Contos 8

Ciclo D - Raio verde

Naquela noite, os olhares foram mais prolongados. Fluía uma vibração diferente, ou era talvez uma necessidade minha. Uma maneira tosca de colmatar a falta de outra coisa. A inconcretização.
Paradoxalmente. A sobre-análise traía os resultados, nulos. Nunca saber. Por mais que se busque respostas, esclarecimentos, verdades; por mais que se busque a essência. Porque a essência é já criada e não se pode agarrar o que mudado é pelo processo de agarrar. Por isso os olhares eram já fruto da busca e não uma busca em si. Apetecer-me tanto chegar a minha cabeça para perto do teu ombro era só um reflexo da necessidade. De ti? Nunca o saberei. Desenhar as tuas mãos perfeitas na minha mente problemática era aplacar a incerteza com o imediato de estares ali, tão perto de mim, a partilhares olhares que eu via prolongados, que eu sentia vibrantes, ocultantes de uma realidade que se sabia maior do que a visível.
Um desequilíbrio não aparente. Enquanto evidenciava reacções conexas ao que é esperado de cada um, percurso sem curvas de hesitação. A proximidade de alguém como tu foi o móbil de um crime do qual fui vítima e criadora.

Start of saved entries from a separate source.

/-- Enough steps fill the ring or leave nothing waiting. -/
theorem Filing.fillSteps_fills (m : Nat) (f : Filing) (hr : f.running = true) (hm : 255 ≤ f.taken + m) :
    ∃ n, Filing.fills n f (Filing.fillSteps m f) := by
  induction m generalizing f with
  | zero =>
    refine ⟨0, rfl, .inl fun hroom => ?_⟩
    have := f.ringRoom_iff.mp hroom
    omega
  | succ m ih =>
    unfold Filing.fillSteps
    by_cases hs : ¬ f.ringRoom ∨ (f.ring.pending = [] ∧ f.posting.deferred = [])
    · rw [if_pos]
      · exact ⟨0, rfl, hs⟩
      · rcases hs with hs | hs
        · have : f.ring.isFull = true := by
            by_contra hn
            exact hs ((Ring.not_isFull_iff f).mp (by simpa using hn))
          simp [this]
        · simp [hs.1, hs.2]
    · push Not at hs
      obtain ⟨h1, h2, h3⟩ := f.fillOne_fillsOne hr hs.1 (fun hn => hs.2 hn.1 hn.2)
      rw [if_neg]
      · obtain ⟨n, hn⟩ := ih _ h3 (by omega)
        exact ⟨n + 1, _, h1, hn⟩
      · simp only [(Ring.not_isFull_iff f).mpr hs.1, Bool.false_or, Bool.and_eq_true, List.isEmpty_iff]
        exact fun hn => hs.2 hn.1 hn.2

/-- The filling of a consumer word runs until the ring is full or nothing waits (R158). -/
theorem Filing.fill_fills (f : Filing) (hr : f.running = true) : ∃ n, Filing.fills n f f.fill :=
  Filing.fillSteps_fills 256 f hr (by omega)

end Sys2Proof.Machine
end

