/-- The ring after a notice depends on the ring, the time and the phase alone. -/
theorem Filing.raise_ring_congr (hr : g.ring = f.ring) (hn : g.now = f.now) (hb : g.boot = f.boot) (kind : NoticeKind)
    (doc : Option Nat) (item : KeyItem) (code : Nat) (args : List Word) :
    (g.raise kind doc item code args).ring = (f.raise kind doc item code args).ring := by
  have hpend (n : Notice) : (g.pend n).ring = (f.pend n).ring := by
    unfold Filing.pend
    rw [hr]
    split_ifs <;> simp [hr]
  have hproduce (n : Notice) : (g.produceNotice n).ring = (f.produceNotice n).ring := by
    simp only [Filing.produceNotice, Filing.produce, hr]
  have hrun : g.running = f.running := by rw [Filing.running, hb, Filing.running]
  unfold Filing.raise
  rw [hr, hn, hrun]
  dsimp only
  split_ifs
  · exact hproduce _
  · exact hpend _

/-- The document that an OPEN creates in slot k (R40). -/
def Filing.openedDoc (c k : Nat) (f : Filing) : Doc :=
  { Doc.freed (f.doc k).gen with
    state := .receiving, mailbox := (f.lookup (f.chan c).dialled).1, channel := some c, arrival := some f.now
    rerouted := (f.lookup (f.chan c).dialled).2, digits := (f.chan c).dialled, caller := (f.chan c).callerId
    recipients := defaultRecipients (f.mailbox (f.lookup (f.chan c).dialled).1) }

/-- The channel whose OPEN has created document id (R40). -/
def Channel.opened (lockout : Bool) (id : Nat) (ch : Channel) : Channel :=
  { ch with state := .gap, doc := some id, timer := some (ch.gapTime * 100)
            lastFault := if lockout then ch.lastFault else none }

/-- Document and channel of an OPEN, before its notice. -/
def Filing.opened (c k : Nat) (f : Filing) : Filing :=
  (((f.setDoc k (f.openedDoc c k)).mark (.document k)).setChan c
    ((f.chan c).opened f.monitors.policy.lockout (k * 64 + (f.doc k).gen))).mark (.channel c)

theorem Filing.openIdle_of_slot (h : f.givenSlot = some k) : f.openIdle c =
    (f.opened c k).raise .intakeOpened (some (k * 64 + (f.doc k).gen)) (.channel c) 0
      [argNat (k * 64 + (f.doc k).gen), argNat c, argNat (f.lookup (f.chan c).dialled).1,
       argNat (flag (f.lookup (f.chan c).dialled).2)] := by
  let f1 := (f.setDoc k (f.openedDoc c k)).mark (.document k)
  have hid : f1.docId k = k * 64 + (f.doc k).gen := by
    rw [Filing.docId, Filing.mark_doc, Filing.doc_setDoc]
    rfl
  have hopen : f.openIdle c =
      ((f1.setChan c ((f.chan c).opened f.monitors.policy.lockout (f1.docId k))).mark (.channel c)).raise .intakeOpened
        (some (f1.docId k)) (.channel c) 0
        [argNat (f1.docId k), argNat c, argNat (f.lookup (f.chan c).dialled).1,
         argNat (flag (f.lookup (f.chan c).dialled).2)] := by
    unfold Filing.openIdle
    rw [h]
    rfl
  rw [hopen, hid]
  rfl

theorem Filing.openIdle_of_none (h : f.givenSlot = none) : f.openIdle c =
    ((f.setChan c { f.chan c with state := .discard, timer := none }).mark (.channel c)).refuseIntake c .directoryFull := by
  unfold Filing.openIdle
  rw [h]

theorem Filing.opened_doc : (f.opened c k).doc k = f.openedDoc c k := by simp [Filing.opened]

theorem Filing.opened_doc_ne {j : Nat} (h : j ≠ k) : (f.opened c k).doc j = f.doc j := by
  simp [Filing.opened, Filing.doc_setDoc_ne _ _ h]

theorem Filing.opened_chan : (f.opened c k).chan c =
    (f.chan c).opened f.monitors.policy.lockout (k * 64 + (f.doc k).gen) := by simp [Filing.opened]

theorem Filing.openCall_of_free (h : (f.chan c).state = .idle ∨ (f.chan c).state = .discard) :
    f.openCall c = f.openIdle c := by
  rcases h with h | h <;> simp only [Filing.openCall, Filing.openAs, h]

theorem Filing.openIdle_chan_ne {e : Nat} (h : e ≠ c) : (f.openIdle c).chan e = f.chan e := by
  cases hk : f.givenSlot with
  | none => rw [Filing.openIdle_of_none hk]; simp [Filing.refuseIntake, Filing.chan_setChan_ne _ _ h]
  | some k => rw [Filing.openIdle_of_slot hk]; simp [Filing.opened, Filing.chan_setChan_ne _ _ h]

/-- What an OPEN leaves alone. -/
theorem Filing.openIdle_frame : (f.openIdle c).blocks = f.blocks ∧ (f.openIdle c).boxes = f.boxes ∧
    (f.openIdle c).queue = f.queue := by
  cases hk : f.givenSlot with
  | none => rw [Filing.openIdle_of_none hk]; simp [Filing.refuseIntake]
  | some k => rw [Filing.openIdle_of_slot hk]; simp [Filing.opened]

/-! ## The call word (R38, R41) -/

/-- The digits and the caller are read from header words 0 to 9. -/
theorem Channel.header_callWord (ch : Channel) (w : Word) :
    ({ ch with header := Tbl.put ch.header 15 w } : Channel).dialled = ch.dialled ∧
    ({ ch with header := Tbl.put ch.header 15 w } : Channel).callerId = ch.callerId := by
  have hword {i : Nat} (h : i ≠ 15) : ({ ch with header := Tbl.put ch.header 15 w } : Channel).headerWord i = ch.headerWord i :=
    congrArg (Option.getD · 0) (Tbl.find_put_ne _ _ h)
  simp [Channel.dialled, Channel.callerId, hword]

theorem exec_openCall {s : State} {x : Staged} (hdr : s.drains x = true) (hx : x.cls = .landing c 1048508)
    (hw : x.write.width = .full) (hdata : x.write.data = 1) : exec .openCall s =
      .next { s with board := s.board.await (.page (0x4000 + 0x100 * (c - 1) + 60))
                     filing := (s.filing.setChan c { s.filing.chan c with
                       header := Tbl.put (s.filing.chan c).header 15 1 }).openCall c } := by
  have hrow : s.filing.drainRow x = .opens := by
    rw [Filing.drainRow_callWord hx (by decide) (by decide), callRow, BoardWrite.full, hw, hdata]
    rfl
  have hdest : x.cls.dest = some (.page (0x4000 + 0x100 * (c - 1) + 60)) :=
    (congrArg AddrClass.dest hx).trans (AddrClass.dest_landing c _)
  show execOpenCall s = _
  rw [execOpenCall, State.drainAs_of_drains hdr hrow, State.drainTo_of_dest hdest,
    Filing.captureWrite_callWord _ _ _ hx hw, hdata, hx]
  rfl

Uma dor constante.
Em momentos escusados, podia ter tentado o inimaginável, o negado já antes de existir, o desmentido antes de o pensar, mas não tinha direito de o fazer. Era suficiente que a confusão fosse minha e com ela a angústia, não precisava de repercutir os resultados negativos de mim em ti. E todavia, fazia pouco sentido não aceitar que pudesses também tu ter ideias confusas, desconexas, intermitentes; paixões diárias ou sentimentos ilusórios, descontínuos. Tentativa. Merecíamos tentar; se os olhares, se os olhares prolongados fossem verdade.
Mas enquanto a tentativa escoava nos segundos fugidios, a oportunidade escapava-se por entre os dedos abertos. Não entre os teus dedos esguios, perfeitos.
Depois o toque dos nossos braços. Suave. Furtivo. Expectante ou só eu o sentia assim, propositado? Escondido em movimentos naturais, espontâneos para todos que não nós. Que não eu? Que não eu. Criava a minha ilusão em toques vibrantes de pouco significado coerente, mas havia um fluxo de energia a percorrer-me o corpo de emoção, como adolescente. Bom. Tão bom reprovar aquela sensação de explosão contida, aquela sensação de novidade inultrapassável. Aquele raio de energia intensa. Se te encontrasse os olhos agora, no momento certo. Teria que ser no momento certo. No único momento possível em que os teus olhos me levassem à tua boca nua, expectante, entreaberta de indecisão. A tua boca como eu.
Se encontrasse os teus olhos agora, direccionados a mim, desviarias o olhar, fixarias com obstinação a minha boca. Os meus olhos ser-te-iam proibidos até a tua boca conhecer a minha de cor. E no entanto. Se no momento de raio verde, encontrasse os teus olhos poderia criar uma verdade inexistente, uma verdade primordial, só para nós; uma verdade que só existiria para acomodar a audácia de não ser provável. Forçada? Um esforço de esconder a infelicidade, um conforto mentiroso?
Mas se encontrasse os teus olhos, assim, talvez agora, já preparados para o meu olhar, se… se os olhares prolongados fossem verdade e, talvez num momento instantâneo desses, talvez… agora, se encontrasse os teus olhos direccionados a mim, mesmo sem pensar se seria correcto ou não, talvez, nesse momento de raio verde, em que o horizonte era a linha dos teus olhos, talvez pudesse beijar os teus lábios com a indecisão da tortura mas com a felicidade da tentativa.
Enganar-me-ia se o fizesse? Querê-lo-ias? Magoar-te-ia muito se um dia depois, uma semana depois, um mês depois se, passado um tempo indefinido descobrisse que eras a janela do salto alternativo, a compensação de não ter tido outro olhar, desse outro olhar não ter sido repetido ao cansaço dos olhos com alguém que não tu? Valeria a pena o risco? O risco de cruzar o teu olhar no horizonte da linha do raio verde?